New Critique Of Teacher Ed

Discussion in 'General Distance Learning Discussions' started by jimnagrom, Sep 19, 2006.

Loading...
  1. jimnagrom

    jimnagrom New Member

  2. Ted Heiks

    Ted Heiks Moderator and Distinguished Senior Member

    This is a classic example of market forces at work: so long as teaching remains one of the lowest-paid professions, it will continue to attract the least prepared students, while the best and the brightest students go for better remunerating majors and careers.
     
  3. thomaskolter

    thomaskolter New Member

    Come on now I can understand Special Education Teachers, High School Teachers and maybe Middle School levels of education needing a bachelors degree. But face it under that its just not important and if your dealing with Kindergarden its able to be done by an associates degree holder.

    If you want more teachers I say lower the standards according to what is NEEDED to teach at each level for youngest children an associates degree perhaps from grades K-4, an enhanced associates or bachelors for children in grades 5-8 and then require a bachelors degree or higher. Save Special Education which is specialized and does require special skills most of time teaching small children can be done by anyone remotely motivated. But come on now kids will either learn or not I figure if a child is to be educated that is the parents obligation to see to and they can be assisted by schools in that.

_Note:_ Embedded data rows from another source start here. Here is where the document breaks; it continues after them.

-- ==== Sys2Proof/Machine/Timers.lean ====
section
/-! DEFINITION. System time, SYNC_IN and SYNC_OUT, and the timer array (18). -/

namespace Sys2Proof.Machine

def tmrReg (o : Nat) : Nat := 0x300000 + o
def tReg (t o : Nat) : Nat := 0x301000 + 64 * t + o
def timerDef (_ : Nat) : Timer := {}
def timer (s : State) (t : Nat) : Timer := smGet timerDef s.time.timers t
def setTimer (t : Nat) (x : Timer) (s : State) : State := { s with time := { s.time with timers := smPut timerDef s.time.timers t x } }
def updTimer (t : Nat) (f : Timer → Timer) (s : State) : State := setTimer t (f (timer s t)) s

def tMode (s : State) (t : Nat) : Nat := rfld s (tReg t 0) 2 0
def tCfgBit (s : State) (t b : Nat) : Bool := (reg s (tReg t 0)).getLsbD b
def tRun (s : State) (t : Nat) : Bool := (reg s (tmrReg (0x40 + 4 * (t / 32)))).getLsbD (t % 32)
/-- The time base is off (R438), or both reference clocks are lost (R439). -/
def baseOff (s : State) : Bool := s.time.tbOff || decide (s.time.src = 2)
/-- A PERIOD of 0 stands for 2^64 (R444). -/
def tPeriod (s : State) (t : Nat) : Nat := let p := reg64 s (tReg t 8); if p = 0 then 2 ^ 64 else p
def tCmp (s : State) (t : Nat) : Nat := reg64 s (tReg t 0x10)
/-- The compare level (R445). -/
def tLvl (s : State) (t : Nat) : Bool := decide ((timer s t).cnt.toNat < tCmp s t) != tCfgBit s t 27

/-- The wired source of a timer follows its flags and enables (R451). -/
def tmrLine (t : Nat) (s : State) : State := setLine t (decide (fld (timer s t).flags 3 0 &&& rfld s (tReg t 0x34) 3 0 ≠ 0)) s
def setTFlag (t b : Nat) (s : State) : State :=
  tmrLine t (updTimer t (fun x => { x with flags := x.flags ||| BitVec.ofNat 6 (2 ^ b) }) s)
def evSel (s : State) (t : Nat) : Nat := rfld s (tReg t 0) 26 24
/-- Pulse the event line where EVSEL selects one of these events (R448). [DEDUCED, log entry 67] -/
def evPulse (t : Nat) (sels : List Nat) (s : State) : State :=
  if sels.contains (evSel s t) then { s with time := { s.time with evPulse := s.time.evPulse ||| BitVec.ofNat 64 (2 ^ t) } } else s
/-- RUN := `b` (R447). -/
def putRun (t : Nat) (b : Bool) (s : State) : State :=
  let off := tmrReg (0x40 + 4 * (t / 32))
  setReg off (putFld (reg s off) (t % 32) (t % 32) (if b then 1 else 0)) s

/-- A wrap event (R444, R445, R448). -/
def wrapEvent (t : Nat) (s : State) : State :=
  let s1 := evPulse t [1, 3] (setTFlag t 0 s)
  if tCfgBit s t 4 then putRun t false s1 else s1
/-- A compare event (R445, R448, R451). -/
def compareEvent (t : Nat) (s : State) : State :=
  let s1 := evPulse t [2, 3] (setTFlag t 1 s)
  if tCfgBit s t 28 then latchWake wakeTimer s1 else s1
/-- A reset event (R447). -/
def resetEvent (t : Nat) (s : State) : State := evPulse t [4] (updTimer t (fun x => { x with cnt := 0, presc := 0 }) s)
/-- A forced wrap (R447). -/
def forcedWrap (t : Nat) (s : State) : State := wrapEvent t (updTimer t (fun x => { x with cnt := 0, presc := 0 }) s)
/-- A start event (R447) and a stop event. -/
def startEvent (t : Nat) (s : State) : State := putRun t true (updTimer t (fun x => { x with presc := 0 }) s)

/-- Where `n` ticks take a count: the new count and the number of wraps passed; a one-shot stops at its first wrap (R444, R445). -/
def ticksTo (c p n : Nat) (oneshot : Bool) : Nat × Nat :=
  let first := if c + 1 < p then p - c else 1
  if n < first then (c + n, 0)
  else if oneshot then (0, 1)
  else ((n - first) % p, 1 + (n - first) / p)
/-- Do the values taken include CMP (R445)? -/
def cmpHit (c new wraps p cmp : Nat) : Bool :=
  if wraps = 0 then decide (c < cmp ∧ cmp ≤ new)
  else decide (cmp < p ∧ (c < cmp ∨ cmp ≤ new ∨ 2 ≤ wraps))
/-- `n` ticks applied together. [DEDUCED, log entry 67] -/
def ticks (t n : Nat) (s : State) : State :=
  if n = 0 then s
  else
    let c := (timer s t).cnt.toNat
    let r := ticksTo c (tPeriod s t) n (tCfgBit s t 4)
    let s1 := updTimer t (fun x => { x with cnt := BitVec.ofNat 64 r.1 }) s
    let s2 := if r.2 = 0 then s1 else wrapEvent t s1
    let s3 := if 2 ≤ r.2 then setTFlag t 5 s2 else s2
    if cmpHit c r.1 r.2 (tPeriod s t) (tCmp s t) then compareEvent t s3 else s3
/-- Prescaler steps (R443). -/
def prescale (t n : Nat) (s : State) : State :=
  let d := rfld s (tReg t 4) 15 0 + 1
  let q := (timer s t).presc + n
  ticks t (q / d) (updTimer t (fun x => { x with presc := q % d }) s)

/-! ### Inputs (R446, R447, R449) -/

/-- The level of an input code; `pulses` are the event-line pulses in this cycle. -/
def inLevel (s : State) (pulses : BitVec 64) (code : Nat) : Bool :=
  if code < 64 then
    match evSel s code with
    | 0 => false
    | 5 => tRun s code
    | 6 => tLvl s code
    | _ => pulses.getLsbD code
  else if code < 80 then s.time.tins.getLsbD (code - 64)
  else if code = 80 then s.time.syncIn
  else false
/-- A capture into one of the pair (R449). -/
def capture (t : Nat) (rise : Bool) (s : State) : State :=
  let x := timer s t
  if x.flags.getLsbD (if rise then 2 else 3) then setTFlag t 4 s
  else setTFlag t (if rise then 2 else 3) (setTimer t (if rise then { x with capRise := x.cnt } else { x with capFall := x.cnt }) s)
/-- The spacing an external clock keeps (R443). -/
def edgeGap (s : State) : Nat := if baseOff s then 160 else 10
/-- One timer takes the levels of its inputs: a capture before a reset, then the slave mode's effect. The answer says that the timer
does not count in this cycle (R450). -/
def takeInputs (pulses : BitVec 64) (t : Nat) (s : State) : Bool × State :=
  let g := inLevel s pulses (rfld s (tReg t 0) 14 8)
  let cp := inLevel s pulses (rfld s (tReg t 0) 22 16)
  let x := timer s t
  let tpol := tCfgBit s t 5
  let gEdge := x.gIn != g && g != tpol
  let s1 := if x.capIn != cp then capture t (cp != tpol) (updTimer t (fun y => { y with capIn := cp }) s) else s
  let s2 := if x.gIn != g then updTimer t (fun y => { y with gIn := g }) s1 else s1
  if gEdge then
    match tMode s t with
    | 2 => (true, resetEvent t s2)
    | 3 => (true, startEvent t s2)
    | 4 =>
      let far := match x.lastEdge with | some e => decide (e + edgeGap s ≤ nowNs s) | none => true
      if tRun s t && far then (false, prescale t 1 (updTimer t (fun y => { y with lastEdge := some (nowNs s) }) s2)) else (false, s2)
    | _ => (false, s2)
  else (false, s2)
/-- One cycle of one timer: inputs, then counting. -/
def timerCycle (pulses : BitVec 64) (ns : Nat) (rind : Bool) (s : State) (t : Nat) : State :=
  let r := takeInputs pulses t s
  let s1 := r.2
  let gate := tMode s1 t != 1 || (timer s1 t).gIn != tCfgBit s1 t 5
  if r.1 || !tRun s t || tMode s1 t == 4 || !gate then s1
  else prescale t (if tCfgBit s1 t 3 then (if rind then 1 else 0) else ns) s1
/-- Is any register of the timer array other than at reset? Else no timer runs and no event line moves. -/
def timersSet (s : State) : Bool := s.ctl.regs.any fun e => decide (tmrReg 0 ≤ e.1 ∧ e.1 < tmrReg 0x2000)
/-- Every timer takes its inputs: an edge at a land. -/
def inputsChanged (s : State) : State :=
  if timersSet s then (List.range 64).foldl (fun a t => (takeInputs 0 t a).2) s else s

/-! ### The counter (R436, R438, R439, R442) -/

/-- Advance the counter by `n` × (1 + rate) ns: the nanoseconds gained, and the state. With both reference clocks lost it advances by `n` alone
(R439). -/
def advance (n : Nat) (s : State) : Nat × State :=
  let old : Int := (s.time.now.toNat * 2 ^ 32 + s.time.frac.toNat : Nat)
  let step : Int := (n * 2 ^ 32 : Nat) + (if s.time.src = 2 then 0 else (n : Int) * 2 ^ 32 * s.time.rate / 10 ^ 12)
  let t := old + step
  let now : Word64 := BitVec.ofInt 64 (t / 2 ^ 32)
  ((t / 2 ^ 32 - old / 2 ^ 32).toNat, { s with time := { s.time with now := now, frac := BitVec.ofInt 32 (t % 2 ^ 32) } })
def second : Nat := 1000000000
/-- SYNC_OUT rises as a whole second passes (R442). -/
def syncOut (before : Nat) (s : State) : State :=
  let now := nowNs s
  let rise := decide (before / second < now / second) && (reg s (tmrReg 0x50)).getLsbD 0
  let t := s.time
  if rise then { s with time := { t with syncOut := true, syncOutUntil := now / second * second + 1000 * rfld s (tmrReg 0x50) 23 8 } }
  else if t.syncOut ∧ t.syncOutUntil ≤ now then { s with time := { t with syncOut := false } }
  else s
/-- A rind-clock edge: the rind's copies of registers are refreshed, but for those behind a bridge that has timed out (02 R42, R43), and the next
snapshots are captures of their own (02 R54). -/
def rindEdge (s : State) : State :=
  { s with ctl := { s.ctl with copies := (s.ctl.copies.filter fun c => c.writer.isNone), edgeSnaps := [] } }
/-- One cycle of the time base, or of the rind clock while the time base is off: the counter, SYNC_OUT and the timers.
[DESIGN CHOICE, log entry 1] -/
def timeCycle (s : State) : State :=
  let before := nowNs s
  let off := baseOff s
  let a := advance (if off then 80 else 1) s
  let rind := off || decide (79 ≤ s.time.rindPhase)
  let pulses := s.time.evPulse
  let t := a.2.time
  let s1 : State := { a.2 with time := { t with evPulse := 0, rindPhase := if rind then 0 else t.rindPhase + 1 } }
  let s2 := syncOut before (if rind then rindEdge s1 else s1)
  if timersSet s then (List.range 64).foldl (timerCycle pulses a.1 rind) s2 else s2

/-! ### SYNC_IN (R440, R441) -/

def syncLine (s : State) : State :=
  let f := s.time.syncFlags
  let c := reg s (tmrReg 0x50)
  setLine 152 ((f.getLsbD 0 && c.getLsbD 1) || (f.getLsbD 1 && c.getLsbD 2)) s
/-- The capture rule of R449 for SYNC_IN. -/
def syncCapture (high : Bool) (s : State) : State :=
  let t := s.time
  let held := t.syncFlags.getLsbD (if high then 0 else 1)
  syncLine { s with time :=
    if held then { t with syncFlags := t.syncFlags ||| 4 }
    else if high then { t with syncFlags := t.syncFlags ||| 1, syncRise := t.now }
    else { t with syncFlags := t.syncFlags ||| 2, syncFall := t.now } }
/-- Is this device the time root following SYNC_IN (R441)? -/
def ppsRoot (s : State) : Bool := fld (regAct s 0x4080010) 1 0 == 3
/-- How far system time is from the nearest whole second: what must be added to it. -/
def syncOff (s : State) : Int :=
  let r : Nat := nowNs s % second
  if r < second / 2 then -(r : Int) else (second : Int) - r
/-- The servo takes a rising edge (R441). [DESIGN CHOICE, log entry 68] -/
def syncSteer (s : State) : State :=
  let off := syncOff s
  let far := !absLe off 1000000
  let errs := (off :: s.time.syncErrs).take 3
  let agree := decide (errs.length = 3) && errs.all fun x => absLe (x - off) 1000
  let s1 : State := { s with time := { s.time with syncErrs := errs } }
  if !s.time.started then
    let t := s1.time
    setServo .locked { s1 with time := { t with now := BitVec.ofInt 64 (t.now.toNat + off), frac := 0, rate := 0, syncLock := true } }
  else if far && !agree then s1
  else
    let s2 := steer 8 (off * 256) s1
    { s2 with time := { s2.time with syncLock := decide (s2.links.servo = .locked) } }
/-- An edge of SYNC_IN: captured, given to the timers, used by the servo, a wake source (22 R536). [DESIGN CHOICE, log entry 68] -/
def syncEdge (high : Bool) (s : State) : State :=
  if s.time.syncIn = high then s
  else
    let s1 : State := { s with time := { s.time with syncIn := high } }
    let s2 := latchWake wakeSync (inputsChanged (syncCapture high s1))
    if high && ppsRoot s then clockCleared (syncSteer s2) else s2
/-- No edge for 2.5 s (R441). -/
def syncLost (s : State) : State :=
  if ppsRoot s ∧ s.time.syncLock then
    logFault 0x209 5 uDevice none 0 0 (setServo .holdover { s with time := { s.time with syncLock := false, syncErrs := [] } })
  else s

/-! ### Registers of the block -/

/-- `TMR_STAT` (R438, R439, R441). -/
def tmrStat (s : State) : Nat := (if s.time.tbOff then 128 else 0) + (if s.time.syncLock then 4 else 0) + s.time.src
/-- A write of `TMR_CMD` (R447). -/
def tmrCmd (v : Word32) (s : State) : Nat × State :=
  let op := fld v 31 28
  if fld v 27 6 ≠ 0 ∨ (op ≠ 1 ∧ op ≠ 2) then (stRsvd, s)
  else (stOk, if op = 1 then resetEvent (fld v 5 0) s else forcedWrap (fld v 5 0) s)
/-- A write of `TMR_RUN0` or `TMR_RUN1`: starts, and stops, of the bits it changes. -/
def tmrRun (w : Nat) (v : Word32) (s : State) : State :=
  (List.range 32).foldl (fun a i =>
    let old := tRun s (32 * w + i)
    if v.getLsbD i = old then a else if old then putRun (32 * w + i) false a else startEvent (32 * w + i) a) s
/-- A read of `TMR_t_FLAGS`, and what it clears (R451). -/
def tmrFlagsRead (t : Nat) (s : State) : Nat × State :=
  ((timer s t).flags.toNat, tmrLine t (updTimer t (fun x => { x with flags := 0 }) s))
def syncFlagsRead (s : State) : Nat × State := (s.time.syncFlags.toNat, syncLine { s with time := { s.time with syncFlags := 0 } })
/-- `TMR_TIME_SET_HI` (R437). [DEDUCED, log entry 37] -/
def timeSet (v : Nat) (s : State) : Nat × State :=
  if s.time.started then (stRunning, s) else (stOk, { s with time := { s.time with now := BitVec.ofNat 64 v, frac := 0 } })
/-- Every counter and the time at one edge (R452). -/
def tmrSnap (s : State) : State :=
  let t := s.time
  { s with time := { t with snapTime := t.now, timers := t.timers.map fun e => (e.1, { e.2 with hold := e.2.cnt }) } }

/-! ### Commands -/

def execSyncInEdge (high : Bool) (s : State) : Out := .next (syncEdge high s)
def execSyncLost (s : State) : Out := .next (syncLost s)
/-- System time passes a whole second (R442). -/
def execSyncOutPulse (s : State) : Out :=
  .next (if (reg s (tmrReg 0x50)).getLsbD 0 then syncOut (nowNs s / second * second - 1) s else s)
/-- A running timer that counts time: its prescaler passes DIV, and `n` ticks apply together (R443, R444). [DEDUCED, log entry 67] -/
def execTimerTick (t : Fin 64) (n : Nat) (s : State) : Out :=
  .next (if tRun s t.val && tMode s t.val != 4 then ticks t.val (max n 1) (updTimer t.val (fun x => { x with presc := 0 }) s) else s)
/-- The tick on which the counter reaches its period (R444). [DEDUCED, log entry 67] -/
def execTimerWrap (t : Fin 64) (s : State) : Out :=
  .next (if tRun s t.val && decide (tPeriod s t.val ≤ (timer s t.val).cnt.toNat + 1) then ticks t.val 1 (updTimer t.val (fun x => { x with presc := 0 }) s)
    else s)
/-- A level at TIN`n`, after the glitch filter, reaches the timers that follow it (R446, R447). -/
def tinLevel (n : Nat) (high : Bool) (s : State) : State :=
  let t := s.time
  let w := putFld t.tins n n (if high then 1 else 0)
  if w = t.tins then s else inputsChanged { s with time := { t with tins := w } }
def execTimerInputEdge (n : Fin 16) (high : Bool) (s : State) : Out := .next (tinLevel n.val high s)

end Sys2Proof.Machine
end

    After all if schools are so good how come well-educated HOME SCHOOLED children often outperform them and foreign nations that spend LESS than we do have better educated children than those in the United States?

    Money will not fix this its parental involvement, children wanting to learn and schools sticking to the basics right now it seems they are involved in things outside their duty to teach.
     
  4. Jigamafloo

    Jigamafloo New Member

    Not a bad postulation, but please back up your theory with statistics. "Well educated" home schooled students as a qualifier doesn't compare relatively to ALL public school students. "Well educated" public school students perform pretty well too. I'd be curious to see how ALL home schooled students (including those kept out due to primarily religious/idealogical reasons) stacked up in this case.

    Parental involvement is important across the board, regardless of mode of education. How is improving quality of educator's pay and training a bad thing either way?

    Dave
     
  5. thomaskolter

    thomaskolter New Member

    I never said ALL Home Schooling is equal if parents are devoted to teaching their children, make sure they do comparable lengths of time studying and they take the opportunities for involvement outside the home they do perform better. Then you have those that don't and there are quite a few of those I'm afraid. I should have selected my language better to make that clear. But there have been numerous findings

    In the 1997 Galloway/Sutton study in five areas studied these academic, cognative, spiritual, affective-social and psychomotor and compaaring 60 home-schooled students and 120 from religious or public schools showed they scored higher on every area except psychomotor aptitude tracking them through college. And that includes home schooled persons from a secular background and there are a fair number of those.

    Its also been demonstrated in a 1996 Act score evaluation home schooled children on the average scored 2 points higher than those of other groups. This has been demonstrated in other similar studies of College Entrance Examinations.

    But I must add my premise it is necessary to educatate teachers based on the level of content and age groups to be taught. I see no reason for a bachelors degree to teach young children unless they are Special Education students. In most cases an Associates or an Associates plus Certificate would suffice in my opinion. This would increase the number of teachers and let those holding bachelors degrees or higher to be moved to teaching older children.